Christopher Chope (Christchurch, Conservative)
I agree with the hon. Gentleman. This problem happened after Margaret Thatcher left office. Between 1992 and 1997, when I was no longer a Member of this House, the Major Government were interested in reducing the burden of regulation. I had the pleasure of serving on a deregulation task force to which I was appointed by the then Secretary of State for Trade and Industry, now Lord Heseltine. I was also on the Health and Safety Commission and saw with my own eyes the difficulties in trying to reduce the burden of regulation while at the same time maintaining proper standards of health and safety. The approach then was to try and rein back on detailed regulation and to introduce goal-setting regulations in the broader sense instead of having a minutiae of regulation.
Some progress was made during that period in reining back on regulation although nothing like as much as I would have wished. Since then, this Government, instead of relying on goal-setting regulations has implemented an enormous amount of detailed, prescriptive regulation, and that is the big burden on industry, which is getting worse.

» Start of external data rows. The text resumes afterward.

theorem witness_WaitObserveCompletesOneWait :
    24 < (25 : SigNum).toNat ∧ signalOf 23 = some (.change 7) ∧
    (State.reset.block.cells.get (.change 7)).waiters = 0 ∧
    (0 < ((cell (.change 7) false 1).block.cells.get (.change 7)).waiters ∧
      ((cell (.change 7) false 1).block.cells.get (.change 7)).flag = false) ∧
    (0 < ((cell (.change 7) true 1).block.cells.get (.change 7)).waiters ∧
      ((cell (.change 7) true 1).block.cells.get (.change 7)).flag = true) := by decide

theorem witness_WaitAbandonWithdrawsOneWaiter :
    24 < (31 : SigNum).toNat ∧ signalOf 8 = some (.fall 0) ∧ (State.reset.block.cells.get (.fall 0)).waiters = 0 ∧
    0 < ((cell (.fall 0) true 1).block.cells.get (.fall 0)).waiters := by decide

/-- The same schedule twice: the report raises the cell, and it does not. -/
theorem witness_EnteredTaskSeesExactlyTheRaise :
    signalOf 0 = some (.rise 0) ∧ State.reset.block.cells.get (.rise 0) = ⟨false, 0⟩ ∧
    (∃ s1 s2, exec (.waitEnter 0) State.reset = .next s1 ∧ exec (.rx 0x022 false 1 (one 0x01) 1) s1 = .next s2 ∧
      s2.out.events.names (.rise 0) = true) ∧
    (∃ s1 s2, exec (.waitEnter 0) State.reset = .next s1 ∧ exec (.rx 0x022 false 1 (one 0x02) 1) s1 = .next s2 ∧
      s2.out.events.names (.rise 0) = false) :=
  ⟨by decide, by decide, ⟨_, _, rfl, rfl, by decide⟩, ⟨_, _, rfl, rfl, by decide⟩⟩

theorem witness_ReadsAnswerTheRegisters :
    State.reset.block.hbValid = false ∧ (beat 9).block.lastHb = some ⟨⟨1, 0, 0, 0, 7⟩, 9⟩ := by decide

/-- No Heartbeat; a time before it, in a state that no run reaches; the ages 501 and 500. -/
theorem witness_ChkaliveOutcomes :
    ((∀ w, State.reset.cfg.timeW = some w → 999999 < 2 ^ w) ∧ (∀ n, State.reset.lastNow = some n → n ≤ 999999) ∧
      State.reset.block.lastHb = none) ∧
    ((∀ n, ({ beat 1000 with lastNow := some 999 } : State).lastNow = some n → n ≤ 999) ∧
      ({ beat 1000 with lastNow := some 999 } : State).block.lastHb = some ⟨⟨1, 0, 0, 0, 7⟩, 1000⟩ ∧ 999 < 1000) ∧
    ((∀ n, (beat 1000).lastNow = some n → n ≤ 1501) ∧ (beat 1000).block.lastHb = some ⟨⟨1, 0, 0, 0, 7⟩, 1000⟩ ∧
      1000 ≤ 1501 ∧ (beat 1000).cfg.aliveTicks < 1501 - 1000) ∧
    ((∀ n, (beat 1000).lastNow = some n → n ≤ 1500) ∧ 1000 ≤ 1500 ∧ 1500 - 1000 ≤ (beat 1000).cfg.aliveTicks) :=
  ⟨⟨(fun _ h => nomatch h), (fun _ h => nomatch h), rfl⟩, ⟨fun _ h => by cases h; decide, rfl, by decide⟩,
    ⟨fun _ h => by cases h; decide, rfl, by decide⟩, ⟨fun _ h => by cases h; decide, by decide⟩⟩

/-- The same, with a time of 8 bits at its greatest. -/
theorem witness_SetoutOutcomes :
    ((∀ w, (narrowed State.reset).cfg.timeW = some w → 255 < 2 ^ w) ∧
      (∀ n, (narrowed State.reset).lastNow = some n → n ≤ 255) ∧ (narrowed State.reset).block.lastHb = none) ∧
    ((∀ n, ({ beat 1000 with lastNow := some 999 } : State).lastNow = some n → n ≤ 999) ∧
      ({ beat 1000 with lastNow := some 999 } : State).block.lastHb = some ⟨⟨1, 0, 0, 0, 7⟩, 1000⟩ ∧ 999 < 1000) ∧
    ((∀ n, (beat 1000).lastNow = some n → n ≤ 1501) ∧ (beat 1000).block.lastHb = some ⟨⟨1, 0, 0, 0, 7⟩, 1000⟩ ∧
      1000 ≤ 1501 ∧ (beat 1000).cfg.aliveTicks < 1501 - 1000) ∧
    ((∀ n, (beat 1000).lastNow = some n → n ≤ 1500) ∧ 1000 ≤ 1500 ∧ 1500 - 1000 ≤ (beat 1000).cfg.aliveTicks) :=
  ⟨⟨fun _ h => by cases h; decide, (fun _ h => nomatch h), rfl⟩, ⟨fun _ h => by cases h; decide, rfl, by decide⟩,
    ⟨fun _ h => by cases h; decide, rfl, by decide⟩, ⟨fun _ h => by cases h; decide, by decide⟩⟩

theorem witness_SetoutAgreesWithChkalive : Status.noHeartbeat ≠ .ok ∧ Status.heartbeatTimeout ≠ .ok := by decide

theorem witness_WideNowIsRefused : (narrowed State.reset).cfg.timeW = some 8 ∧ 2 ^ 8 ≤ 256 := by decide

/-- The time may be any, one below the last session's too. -/
theorem witness_AfterResetTheDeviceIsNotAlive :
    ∃ t, exec .reset (beat 4000) = .next t ∧ ∀ w, t.cfg.timeW = some w → 3999 < 2 ^ w :=
  ⟨_, rfl, (fun _ h => nomatch h)⟩

theorem witness_ResetCancelsThePendingWaits :
    ∃ t, exec (.waitAbandon 24) (cell .alive true 1) = .next t ∧ Instr.waitAbandon 24 ≠ .reset := ⟨_, rfl, by decide⟩

theorem witness_ReservedCodeIsRefused : (issued .cmd [0x0F, 1]).pending = [⟨.cmd, 0x0F :: [1]⟩] := by decide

It got a bit better between 1992 and 1997, although new regulations were still being introduced, partly at the insistence of the European Union.
We could now revert to goal-setting, rather than prescriptive, regulation and if I heard the Minister saying things like that I would have more confidence that his purpose is to reduce the burden on industry, but nothing that he has said suggests that that is his purpose.